Louis “Studs” Terkel was 96 years old when he died in 2008. And in his nearly century-spanning lifetime, he confounded biographers seeking to identify him variously as an author, radio talk show host, political activist and black-listed actor, among other professional pursuits.
But to oral historians, he popularized what it means to ask ordinary people questions about their lives and to listen carefully and respectfully to what they say.
In a roundtable session moderated by OHA past president Donald A. Ritchie, people who knew Terkel recalled his contributions to oral history, which increasingly are being recognized as recordings of his interviews are becoming available through the Studs Terkel Radio Archive, featuring nearly five decades worth of radio programs on Chicago’s station WFMT. https://studsterkel.wfmt.com/ Access to the archive will make it possible for historians to reexamine Terkel’s interviews, Ritchie noted.
Alan Wieder, author of “Studs Terkel: Politics, Culture, but Mostly Conversation,” described his interviews with people in their 90s who knew Terkel well. “In Chicago, there was groups who believed they owned Studs Terkel,” Wieder said.
He said the legendary Chicagoan had a lifelong commitment to both fighting and documenting white supremacy and racism.

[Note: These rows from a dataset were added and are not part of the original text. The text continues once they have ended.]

-- ==== Sys2Proof/Machine/StartScan.lean ====
section
/-!
DEFINITION. The start-up scan (section 5.9): the settings area, the classification of the log blocks, the conclusion,
the read-back of a COLD start, and what it settles in the other units.
-/

namespace Sys2Proof.Machine

def Store.modifyScan (f : StartScan → StartScan) (st : Store) : Store := { st with scan := st.scan.map f }

/-- The scan's next page read. -/
def State.scanRead (stage : ScanStage) (s : State) : State :=
  let (b, p) := match stage with
    | .settingsArea b p => (b, p)
    | .header b => (b, 0)
    | .firstPage b p => (b, p)
    | .lastPage b p => (b, p)
    | .readBack b p _ => (b, p)
  s.modifyStore fun st => { st.modifyScan (fun x => { x with stage := stage }) with op := some (.read b p .startUp) }

/-! ## The settings area (R92) -/

/-- The newer of two images: that of the higher counter, and of two with one counter the one met later, which in one
block was programmed later (R101, log 32). -/
def newerImage {α : Type} (counter : Nat) (i : α) (best : Option (Nat × α)) : Option (Nat × α) :=
  match best with
  | some (c, j) => if c ≤ counter then some (counter, i) else some (c, j)
  | none => some (counter, i)

/-- The highest image counter with its block. -/
def higherCounter (counter block : Nat) (best : Option (Nat × Nat)) : Option (Nat × Nat) := newerImage counter block best

/-- One page of the settings area (R92). -/
def StartScan.seeSettings (block page : Nat) (v : PageView) (x : StartScan) : StartScan :=
  let x1 := match v with
    | .blank => x
    | _ => if block = 0 then { x with top0 := some page } else { x with top1 := some page }
  match v with
  | .page (.settings c i) =>
    { x1 with bestSettings := newerImage c i x1.bestSettings, bestCounter := higherCounter c block x1.bestCounter }
  | .page (.cases c l) =>
    { x1 with bestCases := newerImage c l x1.bestCases, bestCounter := higherCounter c block x1.bestCounter }
  | _ => x1

/-- The page above the highest page that is not BLANK. -/
def aboveTop (top : Option Nat) : Nat :=
  match top with
  | some p => p + 1
  | none => 0

/-- The settings loaded at a start reach the series that the start began (R16, R42). With another nominal frequency than the one it was
begun with, the series begins anew and, as at every start, without a notice: what it has handed over and is not yet delivered is
lost, and OPEN entries kept across the start stay OPEN. DESIGN CHOICE (log 14): the tracker then treats its marks, detectors and
OPEN RVC entries as at the entry to STARTING, and the capture unit its ring and its FILLING slots as at a series restart. -/
def State.loadSeries (set : Settings) (s : State) : State :=
  if set.freq = s.meas.freq then { s with meas := { s.meas with udecl := set.udecl, threePhases := set.threePhases } }
  else
    let s1 := s.settleRequests.restartCapture
    { s1 with
      meas := Measurement.fresh set.freq set.udecl set.threePhases
      tracker := s1.tracker.beginSeries s1.time.base s1.now }

/-- The active set loaded at a start reaches every block that keeps a copy (R92, R184, R188, R190, log 14). -/
def State.loadSettings (set : Settings) (generation : Nat) (s : State) : State :=
  let inForce : InForce := ⟨set, generation⟩
  let s1 := s.loadSeries set
  { s1 with
    settings := { active := set, generation := generation, staged := set, pending := none }
    tracker := { s1.tracker with inForce := inForce }
    capture := { s1.capture with preCycles := set.preCycles, postCycles := set.postCycles }
    agg := { s1.agg with inForce := inForce }
    link :=
      { s1.link with
        listening := true, rx := Receiver.hunting, mask := set.attentionMask, mode := set.attentionMode
        exportThreshold := set.exportThreshold, lineRate := set.linkRate } }

/-- The settings area has been read whole: settings, persistent values and the case table are taken (R92, R145). -/
def State.settingsAreaRead (s : State) : State :=
  match s.store.scan with
  | none => s
  | some x =>
    let block := match x.bestCounter with
      | some (_, b) => b
      | none => 0
    let s1 := s.modifyStore fun st =>
      { st with
        imageBlock := block
        imagePage := aboveTop (if block = 0 then x.top0 else x.top1)
        imageCounter := match x.bestCounter with | some (c, _) => c | none => 0
        haveSettingsImage := x.bestSettings.isSome
        haveCaseImage := x.bestCases.isSome }
    let s2 := match x.bestSettings with
      | some (_, i) =>
        (s1.modifyStore fun st =>
          { st with identity := i.identity, floor := i.floor, exportMark := i.exportMark, badList := i.badList }).loadSettings
          i.set i.generation
      | none => s1.loadSettings Settings.default 0
    s2.reloadCases (x.bestCases.map (·.2))

/-! ## The log blocks (R93) -/

/-- A number found is noted with its page for R82. DESIGN CHOICE (log 43): when the newest number stands on several pages, as
the owner of its capture pages and on its record page, "that number's page" is the highest of them in the block with the highest
block sequence. -/
def Store.noteNumber (number block page : Nat) (st : Store) (x : StartScan) : StartScan :=
  match x.newestNumber with
  | none => { x with newestNumber := some (number, block, page) }
  | some (n, b, p) =>
    let seqOf (k : Nat) := match st.block k with
      | some e => optNum e.blockSeq
      | none => 0
    let later := if b = block then decide (p < page) else decide (seqOf b < seqOf block)
    if n < number ∨ (n = number ∧ later = true) then { x with newestNumber := some (number, block, page) } else x

def StartScan.noteUnreadable (block page : Nat) (x : StartScan) : StartScan :=
  { x with unreadable := x.unreadable ++ [(block, page)] }

/-- A RECORDS page as its facts are needed; absent when R198 makes it unreadable. DESIGN CHOICE (log 49): a record that passes
the walk but whose contents chapter 11 does not list, such as a MARKER of another subkind, cause or reason, is left out of
`records`; the page is then a page of the records that remain. -/
def foundPage (block page : Nat) : PageData → Option FoundPage
  | .records count first earliest latest body =>
    match recordsOnPage count first body with
    | some records =>
      some { block := block, page := page, lastSeq := first + count - 1, earliest := earliest, latest := latest
             records := records.filterMap fun r => recordOf r.2 }
    | none => none
  | _ => none

/-- A page of the scan's steps 2 and 3 that is no record page: noted and passed over. -/
def State.passPage (block page : Nat) (v : PageView) (s : State) : State :=
  match v with
  | .page (.capture owner _ _ _ _ _) => s.modifyStore fun st => st.modifyScan (st.noteNumber owner block page)
  | .blank => s
  | .page _ | .unreadable => s.modifyStore fun st => st.modifyScan (StartScan.noteUnreadable block page)

/-- The conclusion's first three items come next, or the next block's header. -/
inductive ScanNext where
  | read (stage : ScanStage)
  | conclude

def afterBlock (block : Nat) : ScanNext :=
  if block + 1 < Config.blockCount then .read (.header (block + 1)) else .conclude

/-- Step 4 of R93: a block of the current identity becomes FULL, or BAD when it is on the bad list. -/
def Store.classify (block : Nat) (st : Store) : Store :=
  st.modifyBlock (fun e => { e with state := if st.badList.contains block then .bad else .full }) block

/-- A block without a usable header of the current identity: BAD when on the bad list, else STALE (R93). -/
def Store.classifyForeign (block : Nat) (st : Store) : Store :=
  st.modifyBlock (fun e => { e with state := if st.badList.contains block then .bad else .stale, blockSeq := none }) block

/-- Step 1 of R93. -/
def State.scanHeader (block : Nat) (v : PageView) (s : State) : State × ScanNext :=
  match v with
  | .page (.header _ identity seq _) =>
    if identity = s.store.identity then
      (s.modifyStore (Store.modifyBlock (fun e => { e with blockSeq := some seq }) block), .read (.firstPage block 1))
    else (s.modifyStore (Store.classifyForeign block), afterBlock block)
  | .unreadable =>
    ((s.modifyStore fun st => st.modifyScan (StartScan.noteUnreadable block 0)).modifyStore (Store.classifyForeign block),
      afterBlock block)
  | _ => (s.modifyStore (Store.classifyForeign block), afterBlock block)

/-- Step 2 of R93: upward to the first RECORDS page. -/
def State.scanFirst (block page : Nat) (v : PageView) (s : State) : State × ScanNext :=
  let none_ := (s.modifyStore (Store.classify block), afterBlock block)
  match v with
  | .blank => none_
  | _ =>
    let found := match v with
      | .page d => foundPage block page d
      | _ => none
    match found, v with
    | some f, .page (.records _ first _ _ _) =>
      (s.modifyStore fun st =>
        (st.modifyBlock (fun e => { e with firstRecord := some first }) block).modifyScan fun x =>
          { x with firstFound := some f },
        .read (.lastPage block (Config.pagesPerBlock - 1)))
    | _, _ =>
      let s1 := s.passPage block page v
      if page + 1 < Config.pagesPerBlock then (s1, .read (.firstPage block (page + 1)))
      else (s1.modifyStore (Store.classify block), afterBlock block)

/-- The block's last record page is found: last record sequence, span, newest number and newest page (R93, R94). -/
def State.lastFound (block : Nat) (f : FoundPage) (s : State) : State × ScanNext :=
  let s1 := s.modifyStore fun st =>
    (st.modifyBlock
      (fun e => { e with lastRecord := some f.lastSeq, earliest := some f.earliest, latest := some f.latest }) block).classify
      block
  (s1.modifyStore fun st => st.modifyScan fun x =>
    st.noteNumber f.lastSeq block f.page
      { x with
        lastPages := x.lastPages ++ [(block, f.page)]
        newestPage := match x.newestPage with
          | some g => if g.lastSeq < f.lastSeq then some f else some g
          | none => some f },
    afterBlock block)

/-- Step 3 of R93: downward to the last RECORDS page; should none be read any longer, step 2's page stands (log 23). DESIGN
CHOICE (log 44): a BLANK page below the block's first programmed page, of which R93 says nothing, is passed as those above are. -/
def State.scanLast (block page : Nat) (v : PageView) (s : State) : State × ScanNext :=
  let found := match v with
    | .page d => foundPage block page d
    | _ => none
  match found with
  | some f => s.lastFound block f
  | none =>
    let s1 := s.passPage block page v
    if 1 < page then (s1, .read (.lastPage block (page - 1)))
    else
      match s1.store.scan.bind (·.firstFound) with
      | some f => s1.lastFound block f
      | none => (s1.modifyStore (Store.classify block), afterBlock block)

And while Terkel was an inveterate story-teller, he also was a passionate listener.
“He believed that without conversation and debate, you couldn’t have democracy,” Wieder said.
OHA past president Michael Frisch recalled lively discussions among OHA members at the 1995 conference in Milwaukee about whether Terkel should be given an award because of doubts over whether he “really was an oral historian.”
Frisch also had harsh words for the New York Times obituary about Terkel, which criticized the Pulitzer Prize-winning author for having an agenda. “Most historians do,” Frisch noted.
“He was an oral historian, and he was very, very good at it,” Frisch added. Terkel listened to his interviewees without sentimentality, respected them and used probing questions to elicit more information. Then he selected material from the interviews and edited it for a broader audience. “That’s what historians do,” Frisch said.
Rick Ayers of the University of San Francisco, author of a teacher’s guide to Terkel’s book “Working,” called Terkel a “border-crosser.”
“He was in a category of his own,” Ayers said, adding: “We need to embrace him as the rebel he was and the transgressor that he was.”
Ritchie noted that Ron Grele, also a past OHA president and retired director of Columbia University’s oral history program, introduced oral historians to Terkel through “Envelopes of Sound: The Art of Oral History,” in which Grele interviewed Terkel and other scholars in which they delved into theories and methods of interviewing.
Grele, who was in the audience, recalled that interviewing Terkel “was like you were at a jazz concert,” a musical genre Terkel loved. “He talked like a jazz orchestra.”
Wieder noted that while Terkel was often described as a journalist or oral historian, he never used those labels himself. Until Terkel died, Wieder said, “He called himself a disc jockey.”